Use a dedicated GCP project for API access. Create a separate Google Cloud project specifically for your Gemini API usage rather than using a default or shared project. This gives you clean quota isolation, makes billing tracking easier, and simplifies troubleshooting if quota issues arise. Name the project descriptively (e.g., "gemini-api-production") so you can easily identify it in the Cloud Console. Since quotas are enforced per project, this also means you can create multiple projects if you need independent quota pools for different applications.

Verify your tier after billing activation. After linking billing, do not just assume the upgrade happened. Run a test API call and check the response for any free_tier_requests metrics. Better yet, check the API quotas page in Cloud Console to confirm your limits have been upgraded to Tier 1 values (150-300 RPM). If the upgrade has not propagated after five minutes, try creating a new API key — this sometimes triggers the quota refresh.
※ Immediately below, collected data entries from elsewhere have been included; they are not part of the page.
/-- The pulse of an event channel reaches TIU `t`: its signal rises, unless it is high from the CCLK before, and falls in
the next CCLK unless another pulse follows (DEDUCED, log 81). -/
def State.tiuPulse (s : State) (k t : Nat) : State :=
  let u := s.tu t
  let a := s.tiuBound k t false
  let b := s.tiuBound k t true
  let f (on : Bool) (old : Option Nat) : Option Nat := if on then some (s.now + 1) else old
  let s := if a || b then s.setTu t { u with fallA := f a u.fallA, fallB := f b u.fallB } else s
  let s := if a && u.fallA.isNone then s.tiuEvent t false false else s
  if b && u.fallB.isNone then s.tiuEvent t true false else s

/-- The signals of event channels without a pulse in the CCLK that begins have fallen. -/
def State.tiuFall (s : State) (t : Nat) : State :=
  let u := s.tu t
  let due (x : Option Nat) : Bool := x.any fun n => decide (n ≤ s.now)
  let a := due u.fallA
  let b := due u.fallB
  if a || b then
    let f (on : Bool) (old : Option Nat) : Option Nat := if on then none else old
    let s := s.setTu t { u with fallA := f a u.fallA, fallB := f b u.fallB }
    let s := if a then s.tiuEvent t false true else s
    if b then s.tiuEvent t true true else s
  else s
/-- The falling edges of every TIU. -/
def State.tiuFalls (s : State) : State := s.each (s.tiu.map (·.1)) fun t s => s.tiuFall t

/-! ### The commands -/

/-- The inputs of a path are valid (R252): SEL[9] of a comparator is 0. Whether a nonzero reserved part of SEL makes a configuration
invalid is not stated: that bit does, and SEL of TYPE 2 to 4 does not (DESIGN CHOICE, log 88). -/
def tiuPathOk (w : Word) : Bool :=
  decide (fld w 12 3 < 5) && decide (fld w 10 2 ≠ 0) && (decide (fld w 12 3 ≠ 0) || !flag w 9)

/-- The configuration admits a run (R260, R261); in bypass a PROD-class GO is rejected (R417). -/
def State.tiuGoOk (s : State) (t : Nat) : Bool :=
  let cfg := s.rg (Off.tiuCfg t)
  let a := s.rg (Off.tiuStart t)
  let b := s.rg (Off.tiuStop t)
  decide (s.tiuState t = 0) && tiuPathOk a && tiuPathOk b && decide (fld cfg 24 3 < 6) &&
    (!flag cfg 30 || (decide (fld cfg 24 3 = 0) && decide (fld cfg 0 16 = 0))) &&
    (if flag cfg 31 then s.rb Off.tiuTbstat 31 && decide (fld a 12 3 ≠ 1) && decide (fld b 12 3 ≠ 1)
     else !s.rb Off.clkStat 30)

/-- An accepted GO (R261). -/
def State.tiuBegin (s : State) (t : Nat) : State :=
  let s := s.setRf (Off.tiuStat t) 0 20 (s.rf (Off.tiuStat t) 0 20 + 1)
  let s := s.setRb (Off.tiuStat t) 29 false
  let z (s : State) (o : Nat) : State := s.setRg o 0
  let s := [Off.tiuCount t, Off.tiuUnder t, Off.tiuLast t 0, Off.tiuLast t 1, Off.tiuMean t 0, Off.tiuMean t 1,
    Off.tiuMin t 0, Off.tiuMin t 1, Off.tiuMax t 0, Off.tiuMax t 1, Off.tiuSdev t].foldl z s
  let u := s.tu t
  let s := s.setTu t { u with sum := 0, sumsq := 0, fast := false, slow := false, sdsat := false, ovr := false,
                              tbloss := false, tsFirst := none, tsLast := 0, rearm := 0, ending := none, fenced := false,
                              runTab := s.tiuTab t, runSrc := u.tabSrc }
  (s.setTiuState t 1).tiuArm t
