-- ==== Sys2Proof/Machine/Seq.lean ====
section
/-!
DEFINITION. Sequencers (spec 03, 04, 18): start and stop, the fetch, the run of one instruction, exceptions, interrupts,
trap entry and return (R114 to R120), machine checks (R398, R399) and the instruction copy's registers (R59).
-/
namespace Sys2Proof.Machine

open Sys2Proof

/-! ### Trap registers (R114, R118, R119) -/

/-- TRAP_STAT.TRAPACT of sequencer `x`. -/
def State.trapAct (s : State) (x : Nat) : Bool := s.rb (Off.trapStat x) 31
/-- TRAP_CTL.EN of sequencer `x`. -/
def State.trapEn (s : State) (x : Nat) : Bool := s.rb (Off.trapCtl x) 31
/-- The handler's index. -/
def State.trapVec (s : State) (x : Nat) : Nat := s.rf (Off.trapCtl x) 0 24

/-- Unit number of sequencer `x` in the history queue (R333). -/
def seqSrc (x : Nat) : Nat := if x < 16 then x else 0x1000

/-- Cause, TRAP_PC and TRAP_INFO. Of the index of a PCEND in SEQH, 2^24, TRAP_PC keeps the low 24 bits, 0 (DESIGN CHOICE, log 79). -/
def State.trapNote (s : State) (x cause info pc : Nat) : State :=
  ((s.setRf (Off.trapStat x) 0 8 cause).setRg (Off.trapPc x) (BitVec.ofNat 32 (pc % 2 ^ 24))).setRg (Off.trapInfo x)
    (BitVec.ofNat 32 info)

/-- The locks of the vector cache end (R131). -/
def State.unlockLines (s : State) (x : Nat) : State :=
  let s := s.setSq x { s.sq x with loops := [], locked := [], lockRows := [] }
  if x < 16 then (s.setRb (Off.clVcstat x) 31 false).setRf (Off.clVcstat x) 16 10 0 else s

/-- FETCHUE (R120). -/
def causeFetchue : Nat := 0x09

/-- A fence of the unit of sequencer `x` under class F2, with one entry per cause: its cluster, or SEQH alone (R124). -/
def State.fenceSeq (s : State) (x : Nat) (causes : List (Nat × Nat)) : State :=
  if x < 16 then s.fenceCluster x causes
  else match causes with
    | [] => s
    | c :: rest =>
      let ev (c : Nat × Nat) : Ev := { cls := 2, src := 0x1000, cause := c.1, off := c.2, site := none, wd := false }
      rest.foldl (fun s c => s.hist (ev c) false) (s.f2 (ev c) true)

/-! ### Machine checks (R398, R399) -/

/-- A machine check: MC_ERR latches the first, the sequencer halts, and its cluster, or SEQH, is fenced. -/
def State.machineCheck (s : State) (x op : Nat) (cause uaddr : Nat) : State :=
  let s := s.mcLatch x op cause uaddr
  let s := if cause = 3 then
      let idx := (uaddr - 0x3000) * 136 / 32
      State.uncorrected { s with mc := { s.mc with
        ue := if s.mc.ue.contains (512 * x + (uaddr - 0x3000)) then s.mc.ue else s.mc.ue ++ [512 * x + (uaddr - 0x3000)] } }
        (64 + x) idx
    else s
  (s.haltSeq x).fenceSeq x [(cause, mcOff x uaddr)]

/-- R400 at the end of a load: a bad ROM word that is not covered is a machine check. -/
def State.mcSweep (s : State) : State :=
  s.each (List.range 17) fun x s => match s.mcOpen x with
    | some a => s.machineCheck x 0 5 a
    | none => s

/-! ### Fetch (R58, R61, R434) -/

/-- Prefetch line of SEQH that holds index `pc`. -/
def State.seqhLine (s : State) (pc : Nat) : Option (List Row) := Tbl.find s.cp.lines (pc / 32)

/-- Index `pc` lies in the SEQH code region and its line is not bad (R434). -/
def State.seqhReach (s : State) (pc : Nat) : Bool :=
  (match s.cp.hdr with
    | some h => decide (h.cstart ≤ pc ∧ pc < h.cend)
    | none => false) && !s.cp.bad.contains (pc / 32)

/-- The instruction at index `pc` of sequencer `x`, where the fetch neither stalls nor fails. -/
def State.fetch (s : State) (x pc : Nat) : Option Row :=
  if x < 16 then
    let q := s.sq x
    let m := Tbl.get sramZero q.sram pc
    if pc < 32768 ∧ !q.copyHolds pc ∧ !m.bad then some m.w else none
  else if s.seqhReach pc then (s.seqhLine pc).map fun l => l.getD (pc % 32) 0
  else none

/-- A fetch makes its prefetch line the most recently used (R434). -/
def State.seqhTouch (s : State) (x : Nat) : State :=
  if x < 16 then s
  else
    let k := (s.sq x).pc / 32
    { s with cp := { s.cp with lines := (s.cp.lines.filter fun e => e.1 = k) ++ s.cp.lines.filter fun e => e.1 ≠ k } }

/-- The instruction that sequencer `x` is at: its opcode, 0 where none is fetched. -/
def State.opAt (s : State) (x : Nat) : Nat := match s.fetch x (s.sq x).pc with
  | some r => rowOp r
  | none => 0

/-! ### Microwords (R391 to R398) -/

/-- Where a microword is fetched: ROM, or the caddy. -/
inductive MicroPc where
  | rom (a : Fin 12288)
  | caddy (i : Nat)
  deriving DecidableEq, Repr

/-- Its microaddress (R391). -/
def MicroPc.addr : MicroPc → Nat
  | .rom a => a
  | .caddy i => 0x3000 + i

/-- The place of a microaddress: none of 0x3200 to 0x3FFF. -/
def microPc (a : Nat) : Option MicroPc :=
  if h : a < 12288 then some (.rom ⟨a, h⟩) else if a < 0x3200 then some (.caddy (a - 0x3000)) else none

/-- Where a microword sends the sequencer at the end of its last cycle. -/
inductive MicroGo where
  | word (a : Nat) (stack : List (BitVec 14))
  | done
  | error
  deriving DecidableEq, Repr
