-- ==== Sys2Proof/Machine/RegAccess.lean ====
section
/-!
DEFINITION. Register writes (R2, R33, R34, R49, R324, R457 to R460): what each register does with a value, and the accesses
of SEQH, the service port and the PF1 window.
-/
namespace Sys2Proof.Machine

open Sys2Proof

/-! ### What a register does with a value -/

/-- The settings of R49 and the chapters that name it: their writes land in the shadow copy. -/
def isSetting (rid : RegId) : Bool := match rid with
  | .steep | .pourCtl | .clSteep | .clUnderrunCtl | .tsSmap | .clMapsel | .chVih | .chVil | .chVtt | .chIol | .chIoh
  | .chVcom | .chVoh | .chVol | .chMht | .chMlt | .chIlim | .chVclh | .chVcll | .chDrvcfg | .chCmpcfg | .chMoncfg
  | .tsPeriod | .tsCtl | .evpaCfg | .evpaHold | .thrCtl => true
  | _ => false

/-- The plain write: RW and WO fields are stored, and W1C bits that carry 1 clear (R2). -/
def State.storePlain (s : State) (sp : Space) (r : RegRow) (off : Nat) (v : Word) : State :=
  let rw := BitVec.ofNat 32 r.rw
  let w := (s.regAt sp off &&& ~~~rw &&& ~~~s.clearing sp off r.w1c v) ||| (v &&& rw)
  if isSetting r.id then s.setShadow off w else s.setRegAt sp off w

/-- A write of STEEP (R36): a period below 800 is stored as 800. -/
def State.steepWrite (s : State) (v : Word) : State :=
  let p := fld v 0 24
  let s := s.setShadow Off.steep (setFld 0 0 24 (max 800 p))
  if p < 800 then s.noticeAt Off.steep else s
/-- A write of POUR_CTL: 0 is stored as 1, and a value above 32 as 32. -/
def State.pourWrite (s : State) (v : Word) : State := s.setShadow Off.pourCtl (setFld 0 0 6 (clampN 1 32 (fld v 0 6)))
/-- A write of CL_STEEP: SLIPMAX 0 is stored as 1. -/
def State.clSteepWrite (s : State) (c : Nat) (v : Word) : State :=
  s.setShadow (Off.clSteep c) (setFld (v &&& 0x10F) 0 4 (max 1 (fld v 0 4)))
/-- A write of MI_CFG[m]: 0 is no threshold and no interval, and is stored as 1. -/
def State.miCfgWrite (s : State) (m : Nat) (v : Word) : State :=
  s.setRg (Off.miCfg m) (setFld (setFld 0 16 8 (max 1 (fld v 16 8))) 0 16 (max 1 (fld v 0 16)))
/-- A write of ADM_CTL: a budget above 4,000 mW is stored as 4,000. -/
def State.admWrite (s : State) (v : Word) : State := s.setRg Off.admCtl (setFld 0 0 13 (min 4000 (fld v 0 13)))
/-- A write of EVFLAG[i] (R359): bits of secure channels only from PF1 and the service port. -/
def State.evflagWrite (s : State) (p : Party) (i : Nat) (v : Word) : State :=
  s.w1c .pf0 (Off.evflag i) 0xFFFFFFFF (if secureParty p then v else v &&& ~~~s.secureBits i)
/-- A write of EV_SW (R350). -/
def State.evSwWrite (s : State) (v : Word) : State :=
  (idxs 16 fun i => flag v i).foldl (fun s i => s.fireNext (0xB80 + i)) s
/-- A write of KZ_STAT (R304, R322): FAULT clears once the zone's F2 is cleared. -/
def State.kzStatWrite (s : State) (q : Nat) (v : Word) : State :=
  s.w1c .pf0 (Off.kzStat q) (if (s.f2Find (0x5000 + q)).isSome then 0x400000 else 0x4400000) v
/-- A write of CH_STAT: CLAMP stays set while a clamp acts (R178). -/
def State.chStatWrite (s : State) (n : Nat) (v : Word) : State :=
  s.w1c .pf0 (chOff Off.chStat n) (if s.rb (Off.clClamp (n / 32)) (n % 32) then 0x7E else 0xFE) v
/-- A write of AUX_STAT: CLAMP stays set while a clamp acts (R297). -/
def State.auxStatWrite (s : State) (a : Nat) (v : Word) : State :=
  s.w1c .pf0 (Off.auxStat a) (if s.auxClamps.contains a then 0x30000000 else 0x70000000) v
/-- A write to a register of PF0 BAR0 by party `p`: what the register does with it. -/
def State.writePf0 (s : State) (p : Party) (r : RegRow) (i j off : Nat) (v : Word) : State :=
  match r.id with
  | .chStat => s.chStatWrite (32 * i + j) v
  | .auxStat => s.auxStatWrite i v
  | .chsite => s.chsiteWrite i v
  | .railsite => s.railsiteWrite i v
  | .auxsite => s.auxsiteWrite i v
  | .siteCtl => s.siteCtlWrite i v
  | .siteStat => s.siteStatWrite i v
  | .steep => s.steepWrite v
  | .pourCtl => s.pourWrite v
  | .seqCtl => s.seqCtl i v
  | .seqG => s.seqRegWrite i j v
  | .seqLc => s.seqRegWrite i (16 + j) v
  | .idmaCtl => s.idmaCtl i v
  | .seqhCtl => s.seqhCtl v
  | .trapCtl => s.storePlain .pf0 r off (if i < 16 then v &&& 0x80007FFF else v)
  | .clSteep => s.clSteepWrite i v
  | .potCfg => s.potCfgWrite i v (s.potOwnerHalted i)
  | .potBase => s.potBaseWrite i v
  | .potWr => s.potWrWrite p i v
  | .vmFillCtl => s.fillGo v
  | .clPark => s.clParkWrite i v
  | .tsEdata => (s.edgeWrite i v).edgeStep i
  | .caplCfg | .caplLen | .caplChmask | .caplTrg | .caplRoute => s.caplConfig i j ((off - Off.caplCfg i j) / 4) v
  | .capGov => s.capGovWrite i v
  | .qmHoldBase => s.qmHold false v
  | .qmHoldLen => s.qmHold true v
  | .qdW => s.qdWrite p i v
  | .qheadAdv => s.headAdv v
  | .tiuCfg => s.tiuConfig i 0 v
  | .tiuStart => s.tiuConfig i 1 v
  | .tiuStop => s.tiuConfig i 2 v
  | .tiuN => s.tiuConfig i 3 v
  | .tiuWin => s.tiuConfig i 4 v
  | .tiuRoute => s.tiuConfig i 5 v
  | .tiuCmd => s.tiuCmd p i v
  | .tiuCalctl => s.tiuCalctl i v
  | .weCfg | .weTgt | .weChmask | .weRate | .weStep | .weStat | .weCnt | .weSega | .weSegb =>
    s.weConfig i ((off - Off.weCfg i) / 4) v
  | .weCtl => s.weCtl i v
  | .syncCfg => s.syncCfgWrite v
  | .syncCmd => s.syncCmdWrite v
  | .railVset => s.railVset i v
  | .railVmax => s.railVmax i v
  | .railIlim => s.railIlim i v
  | .railRamp => s.railRamp i v
  | .railCfg => s.railCfg i v
  | .sitePwr => s.sitePwrWrite i v
  | .kzCtl => s.kzCtlWrite i v
  | .kzTh => s.kzThWrite i v
  | .kzStat => s.kzStatWrite i v
  | .auxCfg => s.auxCfgWrite i v
  | .auxCode => s.auxCodeWrite i v
  | .fuF2clr => s.f2clrWrite v
  | .fuSafereq => s.safereqWrite p v
  | .fuHclr => s.hclrWrite v
  | .miCfg => s.miCfgWrite i v
  | .ecCfg => s.ecWrite p i 0 v
  | .ecProd => s.ecWrite p i (1 + j) v
  | .evflag => s.evflagWrite p i v
  | .evSw => s.evSwWrite v
  | .admCtl => s.admWrite v
  | .calUdata => s.udataWrite v
  | .calSave => s.calSaveWrite v
  | .clkOut => s.clkOutWrite i v
  | .cpDev => s.cpDevWrite p i v
  | .cpXip => s.cpXipWrite p v
  | .cpFlash => s.cpFlashWrite p v
  | _ => s.storePlain .pf0 r off v

/-- A write to a register of PF1 BAR0: only PF1 writes the warden block, MCP_CTL and CP_CFG (R337, R404, R439). -/
def State.writePf1 (s : State) (p : Party) (r : RegRow) (off : Nat) (v : Word) : State :=
  match r.id with
  | .wlRvmax | .wlRimax | .wlZone | .wlSite => if p = .pf1 then s.limitWrite off v else s
  | .wlTbnd => if p = .pf1 then s.tbndWrite v else s
  | .pirqmap | .cpCfg => if p = .pf1 then s.storePlain .pf1 r off v else s
  | .mcpCtl => if p = .pf1 then s.mcpWrite v none else s
  | .rstReq => s.rstReqWrite p v
  | _ => s.storePlain .pf1 r off v

/-- A committed write to a register of the service window. -/
def State.writeWin (s : State) (r : RegRow) (off : Nat) (v : Word) : State :=
  match r.id with
  | .spCmd => s.spCmdWrite v
  | .spPtr => s.spPtrWrite v
  | .spData => s.spDataWrite v
  | _ => s.storePlain .win r off v

/-- A write that has passed the gate. -/
def State.writeReg (s : State) (p : Party) (sp : Space) (off : Nat) (v : Word) : State :=
  match findReg (Space.rows sp) off with
  | none => s
  | some (r, ix) => match sp with
    | .pf0 => s.writePf0 p r (ix.getD 0 0) (ix.getD 1 0) off v
    | .pf1 => s.writePf1 p r off v
    | .win => s.writeWin r off v
    | _ => s.storePlain sp r off v

/-- Cluster whose TS_EDATA an offset of PF0 BAR0 is. -/
def edataOf (sp : Space) (off : Nat) : Option Nat :=
  if sp = .pf0 then (List.range 16).find? fun c => decide (Off.tsEdata c = off) else none

/-- A write of party `p` through the gate; a write of TS_EDATA that loses still increments INDEX (R186), and a CAL_SAVE that
safe state discards is a rejected save (R389). -/
def State.regWriteBase (s : State) (p : Party) (sp : Space) (off : Nat) (v : Word) (via : Bool := false) : State :=
  match edataOf sp off with
  | some c => s.edgePort p c v via
  | none =>
    if sp = .pf0 ∧ off = Off.calSave then s.calSavePort p v via
    else s.gateWrite p sp off v (fun s => s.writeReg p sp off v) via

/-- A write through P1W_DATA, with PF1's identity (R460). ADDR advances once the write has acted. -/
def State.p1wWrite (s : State) (v : Word) : State :=
  let t := s.regWriteBase .pf1 .pf0 s.p1wTarget v true
  if t.partyHeld .pf1 || t.partyBehind .pf1 then t else t.p1wNext

/-- A write of P1W_DATA waits for an earlier party's write of the register that P1W_PTR addresses, as one of P1W_DATA itself
does (R33). -/
def State.p1wWaits (s : State) (p : Party) : Bool :=
  s.outranked .pf1 .pf0 s.p1wTarget && !s.partyHeld p && !s.partyBehind p && s.rst.ready && reaches p .pf1 &&
    (findReg pf0Rows s.p1wTarget).any fun r => mortalRow r.1 (r.2.getD 0 0)

/-- A write of a register by party `p`; one of SEQH outside the mapped blocks raises REGPROT (R457). -/
def State.regWrite (s : State) (p : Party) (sp : Space) (off : Nat) (v : Word) : State :=
  if sp = .pf1 ∧ off = Off.p1wData then
    if s.p1wWaits p then s.putBehind (requeue p .pf1 off v) else s.gateWrite p .pf1 off v fun s => s.p1wWrite v
  else if s.protects p sp off then s.exception 16 causeRegprot off (s.sq 16).pc
  else s.regWriteBase p sp off v

/-! ### Commands -/

/-- REGISTER_WRITE (R2): two dwords are two writes, the lower first; a request of PF0 or PF1 of another shape is discarded
(R458). -/
def execRegisterWrite (p : Party) (sp : Space) (off : BitVec 26) (shape : Shape) (v : Word) (s : State) : Result :=
  .next (if badShape p off.toNat shape then
      (if s.partyHeld p then s.hold (.registerWrite p sp off shape v)
       else if s.partyBehind p then s.putBehind (.registerWrite p sp off shape v)
       else if s.rst.ready then s.count Off.regErr 16 8 1 else s.answer p .unsupported)
    else match shape with
      | .dwords hi => (s.regWrite p sp off.toNat v).regWrite p sp (off.toNat + 4) hi
      | _ => s.regWrite p sp off.toNat v)

/-- P1W_DATA_WRITE (R460). -/
def execP1wDataWrite (v : Word) (s : State) : Result := .next (s.regWrite .pf1 .pf1 Off.p1wData v)

/-- The register access of an RDR or WRR is done, and the instruction retires. -/
def State.accessDone (s : State) : State :=
  let q := s.sq 16
  match q.wait with
  | .regRead rd off =>
    let (s, o) := s.readReg .seqh .pf0 off
    let w := match o with
      | .data w => w
      | _ => 0
    (s.setSq 16 ((s.sq 16).setG rd w)).retire 16 (q.pc + 1) 0
  | .regWrite off v => (s.regWrite .seqh .pf0 off v).retire 16 (q.pc + 1) 0
  | _ => s

/-- REG_ACCESS_DONE (R123). -/
def execRegAccessDone (s : State) : Result :=
  .next (if s.readWaits .seqh .regAccessDone then s.putBehind .regAccessDone
    else if (s.sq 16).readyAt ≤ s.now then s.accessDone else s)

/-- The service port's access ends (R443): with INC, ADDR advances after a write. -/
def State.spAccess (s : State) : State := match s.spp.busy with
  | none => s
  | some (write, sec, off, data) =>
    let sp : Space := if sec then .pf1 else .pf0
    let s := { s with spp := { s.spp with busy := none } }
    let s := if write then
        let s := s.regWrite .sp sp off data
        if flag (s.wg Off.spPtr) 30 then s.spAdvance else s
      else
        let (s, o) := s.readReg .sp sp off
        match o with
        | .data w => s.setWg Off.spData w
        | _ => s
    (s.spFlag 31 false).spFlag 30 true

/-- SP_ACCESS_DONE (R443). -/
def execSpAccessDone (s : State) : Result :=
  .next (if s.readWaits .sp .spAccessDone then s.putBehind .spAccessDone else s.spAccess)

end Sys2Proof.Machine
end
Monitor your quota usage proactively. Set up quota monitoring in the Google Cloud Console so you receive alerts before hitting limits rather than after. Navigate to APIs & Services, then Quotas, and configure alert thresholds at 80% and 95% of your quota limits. This gives you early warning of approaching limits and helps distinguish between legitimate high usage and unexpected quota restrictions. Proactive monitoring also provides evidence if you need to report a quota bug to Google — you can show that your usage pattern does not match the free tier limits being applied.

Keep billing and API key documentation. Maintain a simple record of which billing account is linked to which project, when billing was enabled, and when each API key was created. This documentation is invaluable when troubleshooting quota issues and speeds up any support interactions with Google. Include the project ID (found in Cloud Console settings) and the key creation dates in your notes.

Implement retry logic with exponential backoff. Even on paid tiers, transient 429 errors can occur during peak usage periods or brief service disruptions. Building retry logic into your API client code from the start ensures your application handles these gracefully without manual intervention. A standard exponential backoff strategy — starting at one second, doubling each retry up to a maximum of 32 seconds, with random jitter — covers both quota-related and server-load-related 429 responses. Most popular API client libraries include built-in retry support; for example, the Python google-generativeai library handles retries automatically when configured with appropriate settings.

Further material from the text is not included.